-- ==== Sys2Proof/Tests/Slice0.lean ====
section
/-! SUPPORT. The model's own tests: the well-formedness smoke test, words of the opcode table, one-step tests whose
expected results are the vectors of spec/95_test_vectors.md or hand calculation from the numbered rules (the source of each
is in its comment), and a witness for the hypotheses of every statement that has some. -/

namespace Sys2Proof.Machine

/-! ## Helpers -/

/-- Everything behind the ports at a known value; no register selected. -/
def testPort : Coproc where
  attrSlot := 0
  attrByte := 0
  attr := []
  regSel := 0#8
  regChosen := false
  patSlot := 0#6
  patPos := 0#8
  pat := []
  palIndex := 0#8
  palHalf := false
  pal := []

/-- An idle machine with the given sprites. -/
def machine (sprites : List (Option Sprite)) (phase : BitVec 4) : State :=
  { State.reset with port := testPort, engine := { sprites := sprites, phase := phase, seq := .idle, loop := .none } }

/-- One sprite. -/
def one (sp : Sprite) : State := machine [some sp] 0#4

/-- Ten unwritten sprites. -/
def fresh : State := machine (List.replicate 10 none) 0#4

/-- A sprite in the middle of the screen. -/
def midSprite : Sprite := ⟨100#8, 50#8, .plus, .minus, 0, false⟩

def atCursor (slot : Nat) (k : Fin 5) (s : State) : State := { s with port := { s.port with attrSlot := slot, attrByte := k } }

def selected (id : Byte) (s : State) : State := { s with port := { s.port with regSel := id, regChosen := true } }

def presenting (inputs : List Input) (s : State) : State := { s with env := { s.env with inputs := inputs } }

def withLine (line : List Nat) (s : State) : State := { s with env := { s.env with line := line } }

def inLoop (seq : Seq) (loop : Loop) (s : State) : State := { s with engine := { s.engine with seq := seq, loop := loop } }

/-- The state after an instruction that completes. -/
def after (i : Instr) (s : State) : Option State :=
  match exec i s with
  | .next t => some t
  | .fault _ => none
  | .refused _ => none

/-- Why an instruction is refused, if it is. -/
def refusal (i : Instr) (s : State) : Option Refusal :=
  match exec i s with
  | .next _ => none
  | .fault _ => none
  | .refused r => some r

/-- The events an instruction appends. -/
def events (i : Instr) (s : State) : Option (List Event) := (after i s).map (fun t => t.trace.drop s.trace.length)

def attrEvents (bytes : List Byte) : List Event := bytes.map (Event.w .attr)

def spriteAfter (i : Instr) (s : State) (k : Nat) : Option Sprite := (after i s).bind (fun t => t.sprite k)

def rec0 : SpriteRecord := SpriteRecord.default

/-- A block of one repeated byte. -/
def blockOf (v : Byte) : Block := Vector.replicate 256 v

/-! ## Well-formedness smoke test -/

/-- One ill-formed term for each check of Instr.wf, each refused (R72, R73, R83, R104, R106, R53). -/
theorem test_wf_refuses :
    Instr.wf (.encAnchor rec0 false) = false ∧
    Instr.wf (.encRel rec0 rec0 false) = false ∧
    Instr.wf (.encRel { rec0 with anchorMode := .extendedAnchor } rec0 false) = false ∧
    Instr.wf (.encRel { rec0 with anchorMode := .relativeToAnchor 128 0 } rec0 false) = false ∧
    Instr.wf (.encRel { rec0 with anchorMode := .relativeToAnchor 0 (-129) } rec0 false) = false ∧
    Instr.wf (.spawn 0 0#8 193#8 1 1) = false ∧
    Instr.wf (.spawn 0 0#8 0#8 0 1) = false ∧
    Instr.wf (.spawn 0 0#8 0#8 1 2) = false ∧
    Instr.wf (.uploadPattern (List.replicate 255 0#8)) = false ∧
    Instr.wf (.uploadPalette (some [0x01FF#16]) 0 2) = false ∧
    Instr.wf (.rec5s ⟨0#8, 0#8, 0#4, false, false, false, false, true, 0#6⟩ 0#2 0#2) = false := by decide +kernel

/-- A bank longer than a palette is no PaletteBank (R30). -/
theorem test_wf_refuses_long_bank : Instr.wf (.uploadPalette (some (List.replicate 257 0#16)) 0 1) = false := by decide +kernel

/-! ## Decoding: each constructor's word, from the tables of R66 and R53 -/

/-- Selectors 0000_0000 to 0000_0100 (R66). -/
theorem test_decode_encoder :
    decodeTableWord 8 0b00000000 = some (.selectSlot 0#8) ∧
    decodeTableWord 8 0b00000001 = some (.encAbs SpriteRecord.zero) ∧
    decodeTableWord 8 0b00000010 = some (.encExt SpriteRecord.zero) ∧
    decodeTableWord 8 0b00000011 = some (.encAnchor { SpriteRecord.zero with anchorMode := .extendedAnchor } false) ∧
    decodeTableWord 8 0b00000100 =
      some (.encRel { SpriteRecord.zero with anchorMode := .relativeToAnchor 0 0 } SpriteRecord.zero false) := by decide

/-- Selectors 0001_0000 to 0001_1001 (R66). -/
theorem test_decode_animation :
    decodeTableWord 8 0b00010000 = some (.spawn 0 0#8 0#8 1 1) ∧ decodeTableWord 8 0b00010001 = some .init ∧
    decodeTableWord 8 0b00010010 = some .patcycle ∧ decodeTableWord 8 0b00010011 = some (.hstep 0) ∧
    decodeTableWord 8 0b00010100 = some (.vstep 0) ∧ decodeTableWord 8 0b00010101 = some .tick ∧
    decodeTableWord 8 0b00010110 = some .emitAll ∧ decodeTableWord 8 0b00010111 = some .waitFrame ∧
    decodeTableWord 8 0b00011000 = some .frame ∧ decodeTableWord 8 0b00011001 = some (.run (.finite 0)) := by decide

/-- Selectors 0010_0000 to 0010_0111 (R66), and the first unassigned one after them (R74). -/
theorem test_decode_adjacent :
    decodeTableWord 8 0b00100000 = some (.regSelect 0#8) ∧ decodeTableWord 8 0b00100001 = some (.regWrite 0#8) ∧
    decodeTableWord 8 0b00100010 = some .regRead ∧ decodeTableWord 8 0b00100011 = some (.selectPatternSlot 0#8) ∧
    decodeTableWord 8 0b00100100 = some (.uploadPattern (List.replicate 256 0#8)) ∧
    decodeTableWord 8 0b00100101 = some (.uploadPatternSeries ⟨false, []⟩ 0 0) ∧
    decodeTableWord 8 0b00100110 = some (.uploadPalette none 0 0) ∧
    decodeTableWord 8 0b00100111 = some (.loadPaletteFromSource ⟨false, []⟩) ∧
    decodeTableWord 8 0b00101000 = none := by decide +kernel

/-- The record formats bit by bit: xxxxxxxx yyyyyyyy ppppmnrh vesssssss, then the fifth byte (R53; the operand values of
vectors 2.1, 2.2, 2.3 and 2.4). -/
theorem test_decode_records :
    decodeTableWord 32 0b00101100_01100100_00111001_10000101 =
      some (.rec4 ⟨44#8, 100#8, 3#4, true, false, false, true, true, 5#6⟩) ∧
    decodeTableWord 40 0b10000100_01010010_00100000_01000111_00000100 =
      some (.rec5s ⟨132#8, 82#8, 2#4, false, false, false, false, false, 7#6⟩ 0#2 2#2) ∧
    decodeTableWord 40 0b11111111_11111111_11111111_01111111_00000000 =
      some (.rec5a ⟨255#8, 255#8, 15#4, true, true, true, true, false, 63#6⟩ false) ∧
    decodeTableWord 40 0b10000000_01111111_00011001_11000001_01000001 =
      some (.rec5r ⟨128#8, 127#8, 1#4, true, false, false, true, true, 1#6⟩ true) := by decide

=======

Generate an exact reproduction of all entries.

* Result of this task
-- ==== Sys2Proof/Tests/Slice0.lean ====
section
/-! SUPPORT. The model's own tests: the well-formedness smoke test, words of the opcode table, one-step tests whose
expected results are the vectors of spec/95_test_vectors.md or hand calculation from the numbered rules (the source of each
is in its comment), and a witness for the hypotheses of every statement that has some. -/

namespace Sys2Proof.Machine

/-! ## Helpers -/

/-- Everything behind the ports at a known value; no register selected. -/
def testPort : Coproc where
  attrSlot := 0
  attrByte := 0
  attr := []
  regSel := 0#8
  regChosen := false
  patSlot := 0#6
  patPos := 0#8
  pat := []
  palIndex := 0#8
  palHalf := false
  pal := []

/-- An idle machine with the given sprites. -/
def machine (sprites : List (Option Sprite)) (phase : BitVec 4) : State :=
  { State.reset with port := testPort, engine := { sprites := sprites, phase := phase, seq := .idle, loop := .none } }

/-- One sprite. -/
def one (sp : Sprite) : State := machine [some sp] 0#4

/-- Ten unwritten sprites. -/
def fresh : State := machine (List.replicate 10 none) 0#4

/-- A sprite in the middle of the screen. -/
def midSprite : Sprite := ⟨100#8, 50#8, .plus, .minus, 0, false⟩

def atCursor (slot : Nat) (k : Fin 5) (s : State) : State := { s with port := { s.port with attrSlot := slot, attrByte := k } }

def selected (id : Byte) (s : State) : State := { s with port := { s.port with regSel := id, regChosen := true } }

def presenting (inputs : List Input) (s : State) : State := { s with env := { s.env with inputs := inputs } }

def withLine (line : List Nat) (s : State) : State := { s with env := { s.env with line := line } }

def inLoop (seq : Seq) (loop : Loop) (s : State) : State := { s with engine := { s.engine with seq := seq, loop := loop } }

/-- The state after an instruction that completes. -/
def after (i : Instr) (s : State) : Option State :=
  match exec i s with
  | .next t => some t
  | .fault _ => none
  | .refused _ => none

/-- Why an instruction is refused, if it is. -/
def refusal (i : Instr) (s : State) : Option Refusal :=
  match exec i s with
  | .next _ => none
  | .fault _ => none
  | .refused r => some r

/-- The events an instruction appends. -/
def events (i : Instr) (s : State) : Option (List Event) := (after i s).map (fun t => t.trace.drop s.trace.length)

def attrEvents (bytes : List Byte) : List Event := bytes.map (Event.w .attr)

def spriteAfter (i : Instr) (s : State) (k : Nat) : Option Sprite := (after i s).bind (fun t => t.sprite k)

def rec0 : SpriteRecord := SpriteRecord.default

/-- A block of one repeated byte. -/
def blockOf (v : Byte) : Block := Vector.replicate 256 v

/-! ## Well-formedness smoke test -/

/-- One ill-formed term for each check of Instr.wf, each refused (R72, R73, R83, R104, R106, R53). -/
theorem test_wf_refuses :
    Instr.wf (.encAnchor rec0 false) = false ∧
    Instr.wf (.encRel rec0 rec0 false) = false ∧
    Instr.wf (.encRel { rec0 with anchorMode := .extendedAnchor } rec0 false) = false ∧
    Instr.wf (.encRel { rec0 with anchorMode := .relativeToAnchor 128 0 } rec0 false) = false ∧
    Instr.wf (.encRel { rec0 with anchorMode := .relativeToAnchor 0 (-129) } rec0 false) = false ∧
    Instr.wf (.spawn 0 0#8 193#8 1 1) = false ∧
    Instr.wf (.spawn 0 0#8 0#8 0 1) = false ∧
    Instr.wf (.spawn 0 0#8 0#8 1 2) = false ∧
    Instr.wf (.uploadPattern (List.replicate 255 0#8)) = false ∧
    Instr.wf (.uploadPalette (some [0x01FF#16]) 0 2) = false ∧
    Instr.wf (.rec5s ⟨0#8, 0#8, 0#4, false, false, false, false, true, 0#6⟩ 0#2 0#2) = false := by decide +kernel

/-- A bank longer than a palette is no PaletteBank (R30). -/
theorem test_wf_refuses_long_bank : Instr.wf (.uploadPalette (some (List.replicate 257 0#16)) 0 1) = false := by decide +kernel

/-! ## Decoding: each constructor's word, from the tables of R66 and R53 -/

/-- Selectors 0000_0000 to 0000_0100 (R66). -/
theorem test_decode_encoder :
    decodeTableWord 8 0b00000000 = some (.selectSlot 0#8) ∧
    decodeTableWord 8 0b00000001 = some (.encAbs SpriteRecord.zero) ∧
    decodeTableWord 8 0b00000010 = some (.encExt SpriteRecord.zero) ∧
    decodeTableWord 8 0b00000011 = some (.encAnchor { SpriteRecord.zero with anchorMode := .extendedAnchor } false) ∧
    decodeTableWord 8 0b00000100 =
      some (.encRel { SpriteRecord.zero with anchorMode := .relativeToAnchor 0 0 } SpriteRecord.zero false) := by decide

/-- Selectors 0001_0000 to 0001_1001 (R66). -/
theorem test_decode_animation :
    decodeTableWord 8 0b00010000 = some (.spawn 0 0#8 0#8 1 1) ∧ decodeTableWord 8 0b00010001 = some .init ∧
    decodeTableWord 8 0b00010010 = some .patcycle ∧ decodeTableWord 8 0b00010011 = some (.hstep 0) ∧
    decodeTableWord 8 0b00010100 = some (.vstep 0) ∧ decodeTableWord 8 0b00010101 = some .tick ∧
    decodeTableWord 8 0b00010110 = some .emitAll ∧ decodeTableWord 8 0b00010111 = some .waitFrame ∧
    decodeTableWord 8 0b00011000 = some .frame ∧ decodeTableWord 8 0b00011001 = some (.run (.finite 0)) := by decide

/-- Selectors 0010_0000 to 0010_0111 (R66), and the first unassigned one after them (R74). -/
theorem test_decode_adjacent :
    decodeTableWord 8 0b00100000 = some (.regSelect 0#8) ∧ decodeTableWord 8 0b00100001 = some (.regWrite 0#8) ∧
    decodeTableWord 8 0b00100010 = some .regRead ∧ decodeTableWord 8 0b00100011 = some (.selectPatternSlot 0#8) ∧
    decodeTableWord 8 0b00100100 = some (.uploadPattern (List.replicate 256 0#8)) ∧
    decodeTableWord 8 0b00100101 = some (.uploadPatternSeries ⟨false, []⟩ 0 0) ∧
    decodeTableWord 8 0b00100110 = some (.uploadPalette none 0 0) ∧
    decodeTableWord 8 0b00100111 = some (.loadPaletteFromSource ⟨false, []⟩) ∧
    decodeTableWord 8 0b00101000 = none := by decide +kernel

/-- The record formats bit by bit: xxxxxxxx yyyyyyyy ppppmnrh vesssssss, then the fifth byte (R53; the operand values of
vectors 2.1, 2.2, 2.3 and 2.4). -/
theorem test_decode_records :
    decodeTableWord 32 0b00101100_01100100_00111001_10000101 =
      some (.rec4 ⟨44#8, 100#8, 3#4, true, false, false, true, true, 5#6⟩) ∧
    decodeTableWord 40 0b10000100_01010010_00100000_01000111_00000100 =
      some (.rec5s ⟨132#8, 82#8, 2#4, false, false, false, false, false, 7#6⟩ 0#2 2#2) ∧
    decodeTableWord 40 0b11111111_11111111_11111111_01111111_00000000 =
      some (.rec5a ⟨255#8, 255#8, 15#4, true, true, true, true, false, 63#6⟩ false) ∧
    decodeTableWord 40 0b10000000_01111111_00011001_11000001_01000001 =
      some (.rec5r ⟨128#8, 127#8, 1#4, true, false, false, true, true, 1#6⟩ true) := by decide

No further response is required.